WHAT THE TASK REQUIRES
Print, exactly as written, every line from the first line of the records below through the line containing "s.done := rfl", and nothing further.

Records from a data source
-- ==== Sys2Proof/Machine/Encoder.lean ====
section
/-! DEFINITION. The encoder's two block steps (41_encoder.md R125, R126). -/

namespace Sys2Proof.Machine

/-- ENCODE_STEP, run block: the control byte and the repeated byte (41_encoder.md R125). -/
def encodeRunStep (r : Run) (s : State) : State :=
  let len := runLen (snapByte r s) r.n r.rd
  advance [runControl len, snapByte r s r.rd] len r s

/-- ENCODE_STEP, literal block: the control byte and the raw bytes in order (41_encoder.md R126). -/
def encodeLitStep (r : Run) (s : State) : State :=
  let len := litLen (snapByte r s) r.n r.rd
  advance (literalControl len :: snapSlice r s r.rd len) len r s

/-- ENCODE_STEP: a run block when a run of length at least 2 starts at `RD`, else a literal block. Taken only where
`RD < N`. -/
def encodeStep (r : Run) (s : State) : Host.Outcome State Fault Refusal :=
  if r.rd < r.n then
    if 2 ≤ runLen (snapByte r s) r.n r.rd then .next (encodeRunStep r s) else .next (encodeLitStep r s)
  else .fault .blockStepNotEnabled

end Sys2Proof.Machine
end

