/-! ### advance -/

@[simp] theorem advance_params (bs : List Byte) (k : Nat) (r : Run) (s : State) : (advance bs k r s).params = s.params := rfl
@[simp] theorem advance_done (bs : List Byte) (k : Nat) (r : Run) (s : State) : (advance bs k r s).done = s.done := rfl
@[simp] theorem advance_err (bs : List Byte) (k : Nat) (r : Run) (s : State) : (advance bs k r s).err = s.err := rfl
@[simp] theorem advance_inLen (bs : List Byte) (k : Nat) (r : Run) (s : State) : (advance bs k r s).inLen = s.inLen := rfl
@[simp] theorem advance_outLen (bs : List Byte) (k : Nat) (r : Run) (s : State) : (advance bs k r s).outLen = s.outLen := rfl
@[simp] theorem advance_fsm (bs : List Byte) (k : Nat) (r : Run) (s : State) : (advance bs k r s).fsm = .running { r with rd := r.rd + k, wr := (emitAll s.params.outCap bs (s.outBuf, r.wr)).2 } := rfl
@[simp] theorem advance_inBuf (bs : List Byte) (k : Nat) (r : Run) (s : State) : (advance bs k r s).inBuf = s.inBuf := rfl
@[simp] theorem advance_outBuf (bs : List Byte) (k : Nat) (r : Run) (s : State) : (advance bs k r s).outBuf = (emitAll s.params.outCap bs (s.outBuf, r.wr)).1 := rfl
@[simp] theorem advance_violated (bs : List Byte) (k : Nat) (r : Run) (s : State) : (advance bs k r s).violated = s.violated := rfl
@[simp] theorem advance_startedAt (bs : List Byte) (k : Nat) (r : Run) (s : State) : (advance bs k r s).startedAt = s.startedAt := rfl
@[simp] theorem advance_freed (bs : List Byte) (k : Nat) (r : Run) (s : State) : (advance bs k r s).freed = s.freed := rfl
@[simp] theorem advance_draws (bs : List Byte) (k : Nat) (r : Run) (s : State) : (advance bs k r s).draws = s.draws := rfl
@[simp] theorem advance_inputs (bs : List Byte) (k : Nat) (r : Run) (s : State) : (advance bs k r s).inputs = s.inputs := rfl
@[simp] theorem advance_turns (bs : List Byte) (k : Nat) (r : Run) (s : State) : (advance bs k r s).turns = s.turns := rfl
@[simp] theorem advance_responses (bs : List Byte) (k : Nat) (r : Run) (s : State) : (advance bs k r s).responses = s.responses := rfl

/-! ### startOp -/

@[simp] theorem startOp_params (op : CodecOp) (s : State) : (startOp op s).params = s.params := rfl
@[simp] theorem startOp_done (op : CodecOp) (s : State) : (startOp op s).done = false := rfl
@[simp] theorem startOp_err (op : CodecOp) (s : State) : (startOp op s).err = .ok := rfl
@[simp] theorem startOp_inLen (op : CodecOp) (s : State) : (startOp op s).inLen = s.inLen := rfl
@[simp] theorem startOp_outLen (op : CodecOp) (s : State) : (startOp op s).outLen = 0 := rfl
@[simp] theorem startOp_fsm (op : CodecOp) (s : State) : (startOp op s).fsm = .running { op := op, n := s.inLen.toNat, rd := 0, wr := 0, snap := s.draws } := rfl
@[simp] theorem startOp_inBuf (op : CodecOp) (s : State) : (startOp op s).inBuf = s.inBuf := rfl
@[simp] theorem startOp_outBuf (op : CodecOp) (s : State) : (startOp op s).outBuf = s.outBuf := rfl
@[simp] theorem startOp_violated (op : CodecOp) (s : State) : (startOp op s).violated = s.violated := rfl
@[simp] theorem startOp_startedAt (op : CodecOp) (s : State) : (startOp op s).startedAt = some s.responses.length := rfl
@[simp] theorem startOp_freed (op : CodecOp) (s : State) : (startOp op s).freed = s.freed := rfl
@[simp] theorem startOp_draws (op : CodecOp) (s : State) : (startOp op s).draws = s.draws + s.inLen.toNat := rfl
@[simp] theorem startOp_inputs (op : CodecOp) (s : State) : (startOp op s).inputs = s.inputs := rfl
@[simp] theorem startOp_turns (op : CodecOp) (s : State) : (startOp op s).turns = s.turns := rfl
@[simp] theorem startOp_responses (op : CodecOp) (s : State) : (startOp op s).responses = s.responses := rfl

/-! ### rejectCommand -/

@[simp] theorem rejectCommand_params (e : ErrCode) (s : State) : (rejectCommand e s).params = s.params := rfl
@[simp] theorem rejectCommand_done (e : ErrCode) (s : State) : (rejectCommand e s).done = true := rfl
@[simp] theorem rejectCommand_err (e : ErrCode) (s : State) : (rejectCommand e s).err = e := rfl
@[simp] theorem rejectCommand_inLen (e : ErrCode) (s : State) : (rejectCommand e s).inLen = s.inLen := rfl
@[simp] theorem rejectCommand_outLen (e : ErrCode) (s : State) : (rejectCommand e s).outLen = 0 := rfl
@[simp] theorem rejectCommand_fsm (e : ErrCode) (s : State) : (rejectCommand e s).fsm = s.fsm := rfl
@[simp] theorem rejectCommand_inBuf (e : ErrCode) (s : State) : (rejectCommand e s).inBuf = s.inBuf := rfl
@[simp] theorem rejectCommand_outBuf (e : ErrCode) (s : State) : (rejectCommand e s).outBuf = s.outBuf := rfl
@[simp] theorem rejectCommand_violated (e : ErrCode) (s : State) : (rejectCommand e s).violated = s.violated := rfl
@[simp] theorem rejectCommand_startedAt (e : ErrCode) (s : State) : (rejectCommand e s).startedAt = s.startedAt := rfl
@[simp] theorem rejectCommand_freed (e : ErrCode) (s : State) : (rejectCommand e s).freed = s.freed := rfl
@[simp] theorem rejectCommand_draws (e : ErrCode) (s : State) : (rejectCommand e s).draws = s.draws := rfl
@[simp] theorem rejectCommand_inputs (e : ErrCode) (s : State) : (rejectCommand e s).inputs = s.inputs := rfl
@[simp] theorem rejectCommand_turns (e : ErrCode) (s : State) : (rejectCommand e s).turns = s.turns := rfl
@[simp] theorem rejectCommand_responses (e : ErrCode) (s : State) : (rejectCommand e s).responses = s.responses := rfl

/-! ### completeOk -/

@[simp] theorem completeOk_params (r : Run) (s : State) : (completeOk r s).params = s.params := rfl
@[simp] theorem completeOk_done (r : Run) (s : State) : (completeOk r s).done = true := rfl
@[simp] theorem completeOk_err (r : Run) (s : State) : (completeOk r s).err = .ok := rfl
@[simp] theorem completeOk_inLen (r : Run) (s : State) : (completeOk r s).inLen = s.inLen := rfl
@[simp] theorem completeOk_outLen (r : Run) (s : State) : (completeOk r s).outLen = BitVec.ofNat 64 r.wr := rfl
@[simp] theorem completeOk_fsm (r : Run) (s : State) : (completeOk r s).fsm = .idle := rfl
@[simp] theorem completeOk_inBuf (r : Run) (s : State) : (completeOk r s).inBuf = s.inBuf := rfl
@[simp] theorem completeOk_outBuf (r : Run) (s : State) : (completeOk r s).outBuf = s.outBuf := rfl
@[simp] theorem completeOk_violated (r : Run) (s : State) : (completeOk r s).violated = s.violated := rfl
@[simp] theorem completeOk_startedAt (r : Run) (s : State) : (completeOk r s).startedAt = s.startedAt := rfl
@[simp] theorem completeOk_freed (r : Run) (s : State) : (completeOk r s).freed = 0 := rfl
@[simp] theorem completeOk_draws (r : Run) (s : State) : (completeOk r s).draws = s.draws := rfl
@[simp] theorem completeOk_inputs (r : Run) (s : State) : (completeOk r s).inputs = s.inputs := rfl
@[simp] theorem completeOk_turns (r : Run) (s : State) : (completeOk r s).turns = s.turns := rfl
@[simp] theorem completeOk_responses (r : Run) (s : State) : (completeOk r s).responses = s.responses := rfl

RESPONSE TO THE EXERCISE
-- ==== Sys2Proof/Machine/Encoder.lean ====
section
/-! DEFINITION. The encoder's two block steps (41_encoder.md R125, R126). -/

namespace Sys2Proof.Machine

/-- ENCODE_STEP, run block: the control byte and the repeated byte (41_encoder.md R125). -/
def encodeRunStep (r : Run) (s : State) : State :=
  let len := runLen (snapByte r s) r.n r.rd
  advance [runControl len, snapByte r s r.rd] len r s

/-- ENCODE_STEP, literal block: the control byte and the raw bytes in order (41_encoder.md R126). -/
def encodeLitStep (r : Run) (s : State) : State :=
  let len := litLen (snapByte r s) r.n r.rd
  advance (literalControl len :: snapSlice r s r.rd len) len r s

/-- ENCODE_STEP: a run block when a run of length at least 2 starts at `RD`, else a literal block. Taken only where
`RD < N`. -/
def encodeStep (r : Run) (s : State) : Host.Outcome State Fault Refusal :=
  if r.rd < r.n then
    if 2 ≤ runLen (snapByte r s) r.n r.rd then .next (encodeRunStep r s) else .next (encodeLitStep r s)
  else .fault .blockStepNotEnabled

end Sys2Proof.Machine
end

/-! ### advance -/

@[simp] theorem advance_params (bs : List Byte) (k : Nat) (r : Run) (s : State) : (advance bs k r s).params = s.params := rfl
@[simp] theorem advance_done (bs : List Byte) (k : Nat) (r : Run) (s : State) : (advance bs k r s).done = s.done := rfl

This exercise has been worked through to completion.